Mom is frantic. She stops shaking the lady and retires to a corner of the room to hold herself and cry. Dad yells at the woman and then pleads to make it stop, but I know she can’t. Somehow, I know there’s no turning back now.
Boils rise on the Spiritist’s skin. A high, keening wail brings my hands to my ears and the woman’s head drops to her chest. I let my arms fall away. Ingrid is quiet and still.
There’s an absence in the room.
My sister blinks up at me. She smiles. Mom and dad look at her, stupefied. Mom puts her palms together in front of her face, laughing through her tears.
“My baby,” she says, relief and fatigue thinning her voice.
I sob, throwing my arms around her shoulders. The séance is a success. Madame Ada has taken the hateful spirit down to writhe in molten pools and cook on glowing embers.
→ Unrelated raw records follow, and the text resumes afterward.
/-- A parked gang whose seat a launch's next block wants; evicted, with its condition met; and a core's turns with partition 1 of the same core. -/
def wanted : State := let s := onBlock (fun b => { b with padEmpty := [(0, true)] }) (parkedAt (.pad [(2, 0)]) base)
  { s with parts := set s.parts 0 { loadPart with serving := some 77, seatQuota := 2 },
           launches := [(77, { part := 0, record := launch_ false, hdr := { loadHeader with gangs := 2, tiles := 0, banks := 0, scratch := 0 }, next := 0, left := 2, taken := true })] }
def evicted : State := onGang (fun g => { g with place := .evicted, record := some (0, List.replicate 512 1) }) (parkedAt .met base)
def turning (clk : Word) (halted halting two : Bool) : State := let s := base
  { s with parts := set (if two then set s.parts 1 { loadPart with colour := 2 } else s.parts) 0 { loadPart with halted := halted },
           contexts := if two then set s.contexts 1 loadContext else s.contexts,
           cores := set s.cores 0 { Core.reset with occ := some 0, sliceclk := [(0, clk)], halting := halting } }
theorem test_meets_EvictionsAndTurns :
    ((wanted.gang 3).any (fun g => g.place == .resident && decide (g.seat < 32) && g.parked && g.record == none && wanted.runsOn 0 0 && wanted.genFree 0 g.seat &&
      wanted.seatWanted 0 0 && wanted.recordOk 0 (evictRecPlace wanted 0) && wanted.seatOk g) = true) ∧
    (evicted.gang 3).any (fun g => g.place == .evicted && evicted.gangWakes 3 g && evicted.runsOn 0 0 && (evicted.free 0 0).seats != 0 && decide (64 ≤ (evicted.free 0 0).regs) &&
      evicted.recordOk 0 (evictRecPlace evicted 0) && evicted.seatOk { g with seat := evicted.freeSeat 0 0 } && (evictRecPlace evicted 0).2 == 0x4000 &&
      !isHost (evictRecPlace evicted 0).1) = true ∧
    leNat ((evicted.bytesAt 0 (evictRecPlace evicted 0).1 0x4000).take 8) = 0 ∧
    (let s := { base with cores := [] }
    (s.core 3).occ = none ∧ ({ s with parts := set s.parts 0 { loadPart with coreSet := 8 } } : State).nextTurn 3 ((s.core 3).lastTurn) = some 0) ∧
    ((turning 5 false false true).nextTurn 0 0 = some 1 ∧ (turning 65536 false false true).nextTurn 0 0 = some 1 ∧ (turning 65536 false true true).drained 0 0 = true ∧
      (turning 65536 false false false).nextTurn 0 0 = some 0 ∧ (turning 65536 false false false).gangs.length = 1 ∧ (turning 0 true false false).nextTurn 0 0 = none ∧
      (turning 0 true false false).drained 0 0 = true ∧ (turning 0 true false false).recordOk 0 (coreRecPlace (turning 0 true false false) 0) = true ∧
      (flying (.store [0]) .sent [] 0x280000 1).drained 0 0 = false) := by decide +kernel

/-- A record whose first eight bytes are not the value kept does not restore; one that the device has just sealed does. -/
theorem test_meets_EvictionsAndTurns_records :
    (evicted.sealCause 0 (evictRecPlace evicted 0) (1, 0) = some 84) ∧
    ∃ s : State, ∃ kept, s = (evicted.sealAt 0 (evictRecPlace evicted 0)).1 ∧ s.gangs = evicted.gangs ∧ s.sealCause 0 (evictRecPlace evicted 0) kept = none := by
  have hh : isHost (evictRecPlace evicted 0).1 = false ∧ 8 ≤ (evictRecPlace evicted 0).2 := by decide +kernel
  have h : leNat ((evicted.bytesAt 0 (evictRecPlace evicted 0).1 (evictRecPlace evicted 0).2).take 8) = 0 := by
    have h2 : (evictRecPlace evicted 0).2 = 0x4000 := by decide +kernel
    rw [h2]; decide +kernel
  refine ⟨by simp [State.sealCause, h], _, (evicted.sealAt 0 (evictRecPlace evicted 0)).2, rfl, ?_, sealCause_sealAt _ _ _ hh.1 hh.2⟩
  simp only [State.sealAt]
  rw [(State.devWrite_spec _ _ _ _).choose_spec.choose_spec]
  simp only [State.writeBytes, hh.1, Bool.false_eq_true, if_false, evalWaits]
  rfl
“It’s okay, Ingrid,” I say, choking on my words. I rock her in my arms, close my eyes and cry.
I feel a jolt as I pull her closer. When my eyes snap open the room is steeped in darkness. But I’m still holding on to someone. Arms reach around me, gripping me tight. Too tight. Nails dig into my skin.
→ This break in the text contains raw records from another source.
theorem selector_lt (c : CodeWord) : c.selector < 16 := by
  cases c with
  | txn r => exact r.desc.isLt.trans (by decide)
  | ctrlCmd wdata => exact (cmdField wdata).isLt
  | phase code => exact code.isLt.trans (by decide)

/-- The rows of an interface are disjoint: no two list one selector. -/
theorem opcodeTable_disjoint (iface : Interface) :
    ∀ selector < 16, (opcodeTable.filter (fun row => row.matches iface selector)).length ≤ 1 := by
  cases iface <;> decide

/-- Settles O4: a row of the decoded instruction lists the word, because one lists the encoder's word and that differs in
ignored bits only; the rows are disjoint, so no other row does. -/
theorem exactlyOneTableRowListsEachCodeWord : Obligations.ExactlyOneTableRowListsEachCodeWord := by
  intro c
  obtain ⟨row, hmem, hname, -, hmatch⟩ := tableRow (decode c) (listed_decode c).wellFormed
  rw [(listed_decode c).encode_eq, canonical_interface, canonical_selector] at hmatch
  have hrow : row ∈ opcodeTable.filter (fun row => row.matches c.interface c.selector) :=
    List.mem_filter.mpr ⟨hmem, hmatch⟩
  obtain ⟨only, honly⟩ := List.length_eq_one_iff.mp
    (le_antisymm (opcodeTable_disjoint c.interface c.selector (selector_lt c)) (List.length_pos_of_mem hrow))
  rw [honly, List.mem_singleton] at hrow
  rw [honly, ← hname, hrow, List.map_singleton]

/-! ### Fixed words and the refused sizes -/

/-- Settles O5: the row that each word lies in. -/
theorem listedWordsDecodeAsTabled : Obligations.ListedWordsDecodeAsTabled :=
  ⟨(Listed.rd8 _ _).decode_eq, (Listed.rd32 _ _).decode_eq, (Listed.wr8 _ _).decode_eq, (Listed.wr32 _ _).decode_eq,
    (Listed.rsvdSize rfl _ _).decode_eq, (Listed.nop ⟨rfl, rfl⟩).decode_eq, (Listed.start ⟨rfl, rfl⟩).decode_eq,
    (Listed.clear ⟨rfl, rfl⟩).decode_eq, (Listed.rsvdCmd3 ⟨rfl, rfl⟩).decode_eq, Listed.round.decode_eq,
    (Listed.rsvdPhase rfl).decode_eq⟩

@[simp] theorem descSize_getLsbD_zero (desc : BitVec 3) : (descSize desc).getLsbD 0 = desc.getLsbD 0 := by
  simp [descSize]

/-- Test 1 of Check answers a transaction of 2 or 8 bytes (spec/46_host_interface.md R314). -/
theorem execRsvdSize_eq {desc : BitVec 3} (h : desc.getLsbD 0 = true) (addr wdata : Word) (s : State) :
    execRsvdSize desc addr wdata s = .next (s.respond .errSize 0#32) := by
  rw [execRsvdSize, check_reserved_size ((descSize_getLsbD_zero desc).trans h)]

/-- Settles O38: by Check's first test. -/
theorem reservedSizesAreRefused : Obligations.ReservedSizesAreRefused :=
  fun s _ addr wdata h => execRsvdSize_eq h addr wdata s

end Sys2Proof.Machine
end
“You shouldn’t have come here, Sarah.” It’s Ingrid’s voice, but someone else’s echoes behind it. A man’s voice. More distant still are crackling, smoldering, tortured sounds.
“You shouldn’t have come,” Ingrid’s voice repeats. The low growl of the man’s laughter follows.
Fueled by black tea and Skittles, S. Zainab Williams writes speculative fiction in Los Angeles. Her forthcoming horror/dark fantasy graphic novel can be found at Facebook.com/beatriceisdead, and her writing has appeared in Spinetingler Magazine and on The Drabblecast. She blogs about her writing trials and adventures at SZWordsmith.com.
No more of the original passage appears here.